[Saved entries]

-- ==== Sys2Proof/Laws/StoredLaneOps.lean ====
section
/-!
SUPPORT. The operations of LaneOps that leave the NVM.
-/
set_option Elab.async false
set_option linter.all false
namespace Sys2Proof.Machine

theorem State.cmis_sameNvm {r : State} {s : State} {k : CmisFlag} {n : Nat} (hk : SameNvm r s) :
    SameNvm r (State.cmis s k n) := by
  unfold State.cmis
  repeat' first
    | intro _
    | (with_reducible first | assumption | exact SameNvm.refl _ | apply State.wr_sameNvm | apply State.raise_sameNvm | apply SameNvm.when)
    | extract_lets | dsimp only

theorem sourceCmis_sameNvm {r : State} {src inst : Nat} {s : State} (hk : SameNvm r s) :
    SameNvm r (sourceCmis src inst s) := by
  unfold sourceCmis
  repeat' first
    | intro _
    | (with_reducible first | assumption | exact SameNvm.refl _ | apply State.cmis_sameNvm | apply SameNvm.cond)
    | extract_lets | split

theorem State.countEvent_sameNvm {r : State} {s : State} {src inst : Nat} {k : Nat} (hk : SameNvm r s) :
    SameNvm r (State.countEvent s src inst k).1 := by
  unfold State.countEvent
  repeat' first
    | intro _
    | (with_reducible first | assumption | exact SameNvm.refl _ | apply State.bump_sameNvm | apply State.wr_sameNvm | apply State.setMask'_sameNvm | apply State.raise_sameNvm | apply State.emit_sameNvm | apply sourceCmis_sameNvm | apply SameNvm.cond | apply SameNvm.cond)
    | extract_lets | split

theorem State.clearLasting_sameNvm {r : State} {s : State} {src inst : Nat} (hk : SameNvm r s) :
    SameNvm r (State.clearLasting s src inst) := by
  unfold State.clearLasting
  repeat' first
    | intro _
    | (with_reducible first | assumption | exact SameNvm.refl _ | apply State.setMask'_sameNvm | apply State.wr_sameNvm | apply SameNvm.cond)
    | extract_lets | split

theorem State.clearLastings_sameNvm {r : State} {s : State} {srcs : List Nat} {inst : Nat} (hk : SameNvm r s) :
    SameNvm r (State.clearLastings s srcs inst) := by
  unfold State.clearLastings
  repeat' first
    | intro _
    | (with_reducible first | assumption | exact SameNvm.refl _ | apply State.clearLasting_sameNvm | apply SameNvm.each)
    | extract_lets | dsimp only

theorem State.leqStart_sameNvm {r : State} {s : State} {n : Nat} (hk : SameNvm r s) :
    SameNvm r (State.leqStart s n) := by
  unfold State.leqStart
  repeat' first
    | intro _
    | (with_reducible first | assumption | exact SameNvm.refl _ | apply State.wr_sameNvm | apply State.puts_sameNvm | apply SameNvm.each | apply SameNvm.cond)
    | extract_lets | dsimp only | split

theorem State.leqFollow_sameNvm {r : State} {s : State} {n : Nat} (hk : SameNvm r s) :
    SameNvm r (State.leqFollow s n) := by
  unfold State.leqFollow
  repeat' first
    | intro _
    | (with_reducible first | assumption | exact SameNvm.refl _ | apply State.puts_sameNvm | apply SameNvm.cond)
    | extract_lets | split

theorem State.leqD1Put_sameNvm {r : State} {s : State} {n : Nat} {d : Int} (hk : SameNvm r s) :
    SameNvm r (State.leqD1Put s n d) := by
  unfold State.leqD1Put
  repeat' first
    | intro _
    | (with_reducible first | assumption | exact SameNvm.refl _ | apply State.wrInt_sameNvm | apply State.wrb_sameNvm)
    | extract_lets

theorem State.mlsePut_sameNvm {r : State} {s : State} {n : Nat} (hk : SameNvm r s) :
    SameNvm r (State.mlsePut s n) := by
  unfold State.mlsePut
  repeat' first
    | intro _
    | (with_reducible first | assumption | exact SameNvm.refl _ | apply State.puts_sameNvm | apply State.leqD1Put_sameNvm | apply SameNvm.when)
    | extract_lets | dsimp only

EXERCISE - Return all of the data word for word.

THE ANSWER -
-- ==== Sys2Proof/Laws/StoredLaneOps.lean ====
section
/-!
SUPPORT. The operations of LaneOps that leave the NVM.
-/
set_option Elab.async false
set_option linter.all false
namespace Sys2Proof.Machine

theorem State.cmis_sameNvm {r : State} {s : State} {k : CmisFlag} {n : Nat} (hk : SameNvm r s) :
    SameNvm r (State.cmis s k n) := by
  unfold State.cmis
  repeat' first
    | intro _
    | (with_reducible first | assumption | exact SameNvm.refl _ | apply State.wr_sameNvm | apply State.raise_sameNvm | apply SameNvm.when)
    | extract_lets | dsimp only

theorem sourceCmis_sameNvm {r : State} {src inst : Nat} {s : State} (hk : SameNvm r s) :
    SameNvm r (sourceCmis src inst s) := by
  unfold sourceCmis
  repeat' first
    | intro _
    | (with_reducible first | assumption | exact SameNvm.refl _ | apply State.cmis_sameNvm | apply SameNvm.cond)
    | extract_lets | split

theorem State.countEvent_sameNvm {r : State} {s : State} {src inst : Nat} {k : Nat} (hk : SameNvm r s) :
    SameNvm r (State.countEvent s src inst k).1 := by
  unfold State.countEvent
  repeat' first
    | intro _
    | (with_reducible first | assumption | exact SameNvm.refl _ | apply State.bump_sameNvm | apply State.wr_sameNvm | apply State.setMask'_sameNvm | apply State.raise_sameNvm | apply State.emit_sameNvm | apply sourceCmis_sameNvm | apply SameNvm.cond | apply SameNvm.cond)
    | extract_lets | split

theorem State.clearLasting_sameNvm {r : State} {s : State} {src inst : Nat} (hk : SameNvm r s) :
    SameNvm r (State.clearLasting s src inst) := by
  unfold State.clearLasting
  repeat' first
    | intro _
    | (with_reducible first | assumption | exact SameNvm.refl _ | apply State.setMask'_sameNvm | apply State.wr_sameNvm | apply SameNvm.cond)
    | extract_lets | split

theorem State.clearLastings_sameNvm {r : State} {s : State} {srcs : List Nat} {inst : Nat} (hk : SameNvm r s) :
    SameNvm r (State.clearLastings s srcs inst) := by
  unfold State.clearLastings
  repeat' first
    | intro _
    | (with_reducible first | assumption | exact SameNvm.refl _ | apply State.clearLasting_sameNvm | apply SameNvm.each)
    | extract_lets | dsimp only

theorem State.leqStart_sameNvm {r : State} {s : State} {n : Nat} (hk : SameNvm r s) :
    SameNvm r (State.leqStart s n) := by
  unfold State.leqStart
  repeat' first
    | intro _
    | (with_reducible first | assumption | exact SameNvm.refl _ | apply State.wr_sameNvm | apply State.puts_sameNvm | apply SameNvm.each | apply SameNvm.cond)
    | extract_lets | dsimp only | split

theorem State.leqFollow_sameNvm {r : State} {s : State} {n : Nat} (hk : SameNvm r s) :
    SameNvm r (State.leqFollow s n) := by
  unfold State.leqFollow
  repeat' first
    | intro _
    | (with_reducible first | assumption | exact SameNvm.refl _ | apply State.puts_sameNvm | apply SameNvm.cond)
    | extract_lets | split

theorem State.leqD1Put_sameNvm {r : State} {s : State} {n : Nat} {d : Int} (hk : SameNvm r s) :
    SameNvm r (State.leqD1Put s n d) := by
  unfold State.leqD1Put
  repeat' first
    | intro _
    | (with_reducible first | assumption | exact SameNvm.refl _ | apply State.wrInt_sameNvm | apply State.wrb_sameNvm)
    | extract_lets

theorem State.mlsePut_sameNvm {r : State} {s : State} {n : Nat} (hk : SameNvm r s) :
    SameNvm r (State.mlsePut s n) := by
  unfold State.mlsePut
  repeat' first
    | intro _
    | (with_reducible first | assumption | exact SameNvm.refl _ | apply State.puts_sameNvm | apply State.leqD1Put_sameNvm | apply SameNvm.when)
    | extract_lets | dsimp only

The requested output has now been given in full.